CONTANCT FOR REAGENTS

Further information and requests for resources and reagents should be directed to and will be fulfilled by, the Lead Contact, Hai-Hui Xue (hai-hui-xue@uiowa.edu). Gene-targeted mouse strains generated in the Xue lab can be distributed upon establishing proper material transfer agreements.

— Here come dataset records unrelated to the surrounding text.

-- ==== Sys2Proof/Certificates/Slice0/Obligations.lean ====
section
/-! DEFINITION. The statements about the machine. Each docstring names the rule of spec/ the statement formalises. -/

open Sys2Proof Sys2Proof.Machine

/-! ## Decoding and encoding -/

/-- V13 of spec/95_test_vectors.md, and R81 for the lookup port: these words decode so. -/
def Obligations.SpecWordsDecode : Prop :=
  decodeCommand 0x1000#16 = .ok (.print 0#2 0x00#8) ∧
  decodeCommand 0x1CFF#16 = .ok (.print 3#2 0xFF#8) ∧
  decodeCommand 0x1C35#16 = .ok (.print 3#2 0x35#8) ∧
  decodeCommand 0x2000#16 = .ok .display ∧
  decodeCommand 0x0000#16 = .error .reservedOpcode ∧
  decodeCommand 0x3000#16 = .error .reservedOpcode ∧
  decodeCommand 0xF000#16 = .error .reservedOpcode ∧
  decodeCommand 0x1135#16 = .error .reservedField ∧
  decodeCommand 0x1235#16 = .error .reservedField ∧
  decodeCommand 0x2001#16 = .error .displayOperand ∧
  decodeCommand 0x2400#16 = .error .displayOperand ∧
  decodeCommand 0x2100#16 = .error .reservedField ∧
  decodeTableWord 16 0x1C35 = some (.print 3#2 0x35#8) ∧
  decodeTableWord 16 0x2000 = some .display ∧
  decodeTableWord 8 0x35 = some (.translate 0x35#8)

/-- R77, R78, R81: decoding gives back every well-formed instruction from its encoding. -/
def Obligations.DecodeOfEncode : Prop :=
  ∀ i : Instr, i.wellFormed = true → decode (encode i) = .ok i

/-- R78: an instruction has one encoding: whatever decodes to it is its encoding. -/
def Obligations.EncodeOfDecode : Prop :=
  ∀ (p : Packet) (i : Instr), decode p = .ok i → encode i = p

/-- R78: a word is a row's instruction exactly when it matches the row under its mask, with the operands the row names;
no word matches two rows; every other opcode is reserved; and no word is anything but a PRINT or a DISPLAY (SEND_FRAME
has no opcode). That such a word's reason is `reservedOpcode` where its RSV is not 0 either is the model's order of tests,
log entry 10 (DESIGN CHOICE); R78 and R79 say only that it is reserved and illegal. -/
def Obligations.OpcodeMap : Prop :=
  ∀ w : CmdWord,
    (∀ pos cp, decodeCommand w = .ok (.print pos cp) ↔
      printRow.matchesWord w = true ∧ pos = aField w ∧ cp = dField w) ∧
    (decodeCommand w = .ok .display ↔ displayRow.matchesWord w = true) ∧
    ¬(printRow.matchesWord w = true ∧ displayRow.matchesWord w = true) ∧
    (opField w ≠ 1#4 ∧ opField w ≠ 2#4 → decodeCommand w = .error .reservedOpcode) ∧
    (∀ i, decodeCommand w = .ok i → (∃ pos cp, i = .print pos cp) ∨ i = .display)

/-- R79: a word is illegal exactly in the cases (a), (b) and (c), and an edge that accepts an illegal word is refused: it
has no next state, so BUF, the lines and `seq` do not change. -/
def Obligations.IllegalWordsRefused : Prop :=
  (∀ w : CmdWord, (∃ why, decodeCommand w = .error why) ↔
    ((opField w = 0#4 ∨ 3 ≤ (opField w).toNat) ∨ rsvField w ≠ 0#2 ∨
      (opField w = 2#4 ∧ (aField w ≠ 0#2 ∨ dField w ≠ 0#8)))) ∧
  (∀ (s : State) (p : Ports) (rest : List HostEvent) (why : IllegalWord),
    s.inputs = .clock p :: rest → p.rst = false → p.cmdValid = true → s.resetDone = true → s.seq = .idle →
    decodeCommand p.cmd = .error why → step s = .refused (.illegalCommand p.cmd why))
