-- ==== Sys2Proof/Tests/Slice0.lean ====
section
/-! SUPPORT. Tests: words written out from the spec's encodings, single steps against the vectors of
spec/95_test_vectors.md, the well-formedness smoke tests, and a witness for the hypotheses of each statement. -/

namespace Sys2Proof.Tests

open Sys2Proof Sys2Proof.Machine

/-- The outcome is a next state with the given property. -/
def nextIs (o : Host.Outcome State Fault Refusal) (p : State → Bool) : Bool :=
  match o with
  | .next t => p t
  | .fault _ => false
  | .refused _ => false

/-- The outcome is the given refusal. -/
def refusedWith (o : Host.Outcome State Fault Refusal) (r : Refusal) : Bool :=
  match o with
  | .next _ => false
  | .fault _ => false
  | .refused r' => decide (r' = r)

/-- A block that finished its initial pass (V10: BUF at 0xFE, CLK = 0, DAT = 1). -/
def idleBlock : State := { State.reset with seq := .idle, dat := true }

/-- The same with the host's next event. -/
def idleWith (e : HostEvent) : State := { idleBlock with inputs := [e] }

/-- A block in the middle of a pass. -/
def busyBlock (j : Fin 4) (t : Fin 59) (h : Nat) : State :=
  { State.reset with seq := .busy j t h, fr := frameWord j 0xFE#8 }

/-- A line's levels as a bit string, first level in the most significant of 59 bits. -/
def levels (v : BitVec 59) : List Level := (List.range 59).map (fun k => v.getLsbD (58 - k))

/-! ## Decoding: words written bit by bit from R77, R78, R81 -/

/-- OP 0001, A 11, RSV 00, D 00110101 (V2: PRINT 3, '5'). -/
theorem test_decode_print : decodeCommand 0b0001110000110101#16 = .ok (.print 3#2 0x35#8) := by decide
/-- OP 0001, A 10, RSV 00, D 01010011 (P4: PRINT 2, 'S', word 0x1853). -/
theorem test_decode_print_fields : decodeCommand 0b0001100001010011#16 = .ok (.print 2#2 0x53#8) := by decide
/-- OP 0010 and zeros (V13). -/
theorem test_decode_display : decodeCommand 0b0010000000000000#16 = .ok .display := by decide
/-- ROM_CP 00110101 (R81). -/
theorem test_decode_translate : decode (.lookup 0b00110101#8) = .ok (.translate 0x35#8) := by decide
/-- V13: 0x1135 has RSV = 1. -/
theorem test_decode_rsv : decodeCommand 0b0001000100110101#16 = .error .reservedField := by decide
/-- V13: 0x2400 has A = 1 on DISPLAY. -/
theorem test_decode_display_operand : decodeCommand 0b0010010000000000#16 = .error .displayOperand := by decide
/-- V13: 0x3000 is no SEND. -/
theorem test_decode_reserved : decodeCommand 0b0011000000000000#16 = .error .reservedOpcode := by decide
/-- The encodings of R82, against words of V2 and V13. -/
theorem test_encode : encode (.print 3#2 0x35#8) = .command 0x1C35#16 ∧ encode .display = .command 0x2000#16 ∧
    encode (.translate 0x35#8) = .lookup 0x35#8 := by decide
/-- The table's numbering: 16 bits for a command, 8 for the lookup, nothing else. -/
theorem test_decodeTableWord : decodeTableWord 16 0x1CFF = some (.print 3#2 0xFF#8) ∧
    decodeTableWord 16 0x2000 = some .display ∧ decodeTableWord 8 0 = some (.translate 0#8) ∧
    decodeTableWord 16 0x2001 = none ∧ decodeTableWord 8 256 = none := by decide

/-! ## Well-formedness: each check refuses an ill-formed operand (R82) -/

theorem test_pos_out_of_range : posInRange 4 = false ∧ posInRange 3 = true := by decide
theorem test_cp_out_of_range : cpInRange 256 = false ∧ cpInRange 255 = true := by decide
theorem test_line_ill_formed : (AsmLine.print (.print 4 0)).wellFormed = false ∧
    (AsmLine.print (.print 0 256)).wellFormed = false ∧ (AsmLine.print (.prints 4 [])).wellFormed = false ∧
    (AsmLine.translate 256).wellFormed = false ∧ (AsmLine.refresh [.print 0 256]).wellFormed = false := by decide
theorem test_assemble_refuses : assemble [.reset, .print (.print 4 0)] = none := by decide

/-! ## TRANSLATE (V9) -/

/-- '5', '8', 'S' (R24). -/
theorem test_translate_known : translateCp 0x35#8 = ⟨0xB6#8, false⟩ ∧ translateCp 0x38#8 = ⟨0xFE#8, false⟩ ∧
    translateCp 0x53#8 = ⟨0xB6#8, false⟩ := by decide
/-- 0x1F, 0x7F, 0x80, 0xFF lie outside the table (R104). -/
theorem test_translate_outside : translateCp 0x1F#8 = ⟨0xFF#8, true⟩ ∧ translateCp 0x7F#8 = ⟨0xFF#8, true⟩ ∧
    translateCp 0x80#8 = ⟨0xFF#8, true⟩ ∧ translateCp 0xFF#8 = ⟨0xFF#8, true⟩ := by decide
/-- A table with a sentinel entry at index 94, and a glyph at index 0 (R102, R103 at the ends of the range). -/
theorem test_translate_ends : translateWith (fun i => if i = 94 then 0xFF#8 else 0x01#8) 0x7E#8 = ⟨0xFF#8, true⟩ ∧
    translateWith (fun i => if i = 94 then 0xFF#8 else 0x01#8) 0x20#8 = ⟨0x01#8, false⟩ := by decide
/-- V16: the lookup answers while the block is busy, and takes no edge. -/
theorem test_lookup_step : nextIs (step { busyBlock 1 7 0 with inputs := [.lookup 0x35#8] }) (fun t =>
    decide (t.romPat = 0xB6#8 ∧ t.romNoglyph = false ∧ t.seq = .busy 1 7 0 ∧ t.cycle = 0)) = true := by decide

/-! ## PRINT (V10) -/

theorem test_print_glyph : nextIs (exec (.print 3#2 0x35#8) idleBlock) (fun t =>
    decide (t.buf = ⟨0xB6#8, 0xFE#8, 0xFE#8, 0xFE#8⟩ ∧ t.diag = none ∧ t.seq = .idle)) = true := by decide
theorem test_print_no_glyph : nextIs (exec (.print 1#2 0x00#8) idleBlock) (fun t =>
    decide (t.buf = ⟨0xFF#8, 0xFE#8, 0xFE#8, 0xFE#8⟩ ∧ t.diagValid = true ∧ t.diagChar = 0x00#8 ∧
      t.trace = [] ∧ t.dat = true)) = true := by decide

/-! ## DISPLAY and the sequencer (V14, V15) -/

/-- V14 edge 239: FR <- 0x1FFFF. -/
theorem test_display_accept : nextIs (exec .display { idleBlock with buf := ⟨0xFF#8, 0xFE#8, 0xFE#8, 0xFE#8⟩ })
    (fun t => decide (t.fr = 0x1FFFF#18 ∧ t.seq = .busy 0 0 0 ∧ t.trace = [])) = true := by decide
/-- V14 edge 4: C1. -/
theorem test_edge_clock_high : nextIs (step (busyBlock 0 2 0)) (fun t =>
    decide (t.seq = .busy 0 3 0 ∧ t.clk = true ∧ t.trace = [⟨.clk, true⟩])) = true := by decide
/-- V14 edge 60: D1, and the frame of slot 1 is loaded. -/
theorem test_edge_next_frame : nextIs (step (busyBlock 0 58 0)) (fun t =>
    decide (t.seq = .busy 1 0 0 ∧ t.fr = 0x2FFFE#18 ∧ t.dat = true)) = true := by decide
/-- V14 edge 237: D1, and the pass is over. -/
theorem test_edge_to_idle : nextIs (step (busyBlock 3 58 0)) (fun t =>
    decide (t.seq = .idle ∧ t.dat = true ∧ t.busyOut = false)) = true := by decide
/-- V15 edges 2 and 3: with STEP_CYCLES = 2 the write is made once and then held. -/
theorem test_edge_hold : nextIs (step { busyBlock 0 0 0 with stepCycles := 2 }) (fun t =>
      decide (t.seq = .busy 0 0 1 ∧ t.trace = [⟨.clk, false⟩])) = true ∧
    nextIs (step { busyBlock 0 0 1 with stepCycles := 2 }) (fun t =>
      decide (t.seq = .busy 0 1 0 ∧ t.trace = [])) = true := by decide
/-- V16: a command presented under reset is not accepted, and a reset cuts a frame. -/
theorem test_reset_edge : nextIs (step { busyBlock 0 10 0 with
      inputs := [.clock { rst := true, cmdValid := true, cmd := 0x1035#16 }], dat := true,
      buf := ⟨0xB6#8, 0xFE#8, 0xFE#8, 0xFE#8⟩ }) (fun t =>
    decide (t.buf.slot0 = 0xFE#8 ∧ t.seq = .busy 0 0 0 ∧ t.dat = false ∧ t.trace = [] ∧ t.fr = 0x1FFFE#18)) = true := by
  decide
/-- V13: an illegal word is refused by name. -/
theorem test_illegal_refused :
    refusedWith (step (idleWith (.clock { rst := false, cmdValid := true, cmd := 0x2001#16 })))
      (.illegalCommand 0x2001#16 .displayOperand) = true := by decide
/-- R35: an edge before the first reset is refused. -/
theorem test_before_reset : refusedWith (step { idleBlock with resetDone := false }) .stepBeforeReset = true := by
  decide
/-- The next step after `withFetchWord` runs the word (V2, V13, R81). -/
theorem test_withFetchWord : nextIs (step (State.reset.withFetchWord 16 0x1C35)) (fun t =>
      decide (t.buf.slot0 = 0xB6#8)) = true ∧
    nextIs (step (State.reset.withFetchWord 16 0x2000)) (fun t => decide (t.seq = .busy 0 0 0)) = true ∧
    nextIs (step (State.reset.withFetchWord 8 0x38)) (fun t => decide (t.romPat = 0xFE#8)) = true := by decide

EXPERIMENTAL MODEL AND SUBJECT DETAILS

Mice

Non-obese diabetic (NOD)/SCID/IL2Rγnull (NSG), B6.SJL, Vav-Cre, and β-catenin (gene name Ctnnb1)-floxed mice were from the Jackson Laboratories. Vav-Cre transgene was used to ablate floxed genes in all hematopoietic cells including HSPCs. Tcf1 germline-targeted mice (Tcf7−/−) were from Hans Clevers (Hubrecht Institute, the Netherland) (Verbeek et al., 1995), and Lef1 conditionally targeted (Lef1FL/FL) mice were previously described (Yu et al., 2012b). Vav-Cre mice were crossed to Tcf7−/− and Lef1FL/FL strains to obtain Vav-Cre+Tcf7−/−Lef1FL/FL (called Tcf7−/−Lef1−/−) mice, which were used for HSPC and LSC transcriptomic analysis. EP4 (gene name Ptger4)-floxed mice were from Matthew D. Breyer (Schneider et al., 2004). Vav-Cre+EP4FL/FL (called EP4−/−) and Vav-Cre+β-cateninFL/FL (called βCat−/−) were used to determine the receptor and signaling pathway(s) utilized by PGE1. Both male and female mice were used between 6–12 weeks of age for all experiments. All mouse experiments were performed under protocols approved by the Institutional Animal Use and Care Committee of the University of Iowa.

Human samples

Peripheral blood samples from CML patients were obtained from the University of Iowa Lymphoid and Myeloid Tissue Repository of the Lymphoma Molecular Epidemiological Resource (IRB No. 200002042), and facilitated by the University of Iowa Tissue Procurement Core. The specimens were obtained after written informed consent and were de-identified. The protocol was approved by the University of Iowa Institutional Review Board. Patient characteristics are listed in Table S1.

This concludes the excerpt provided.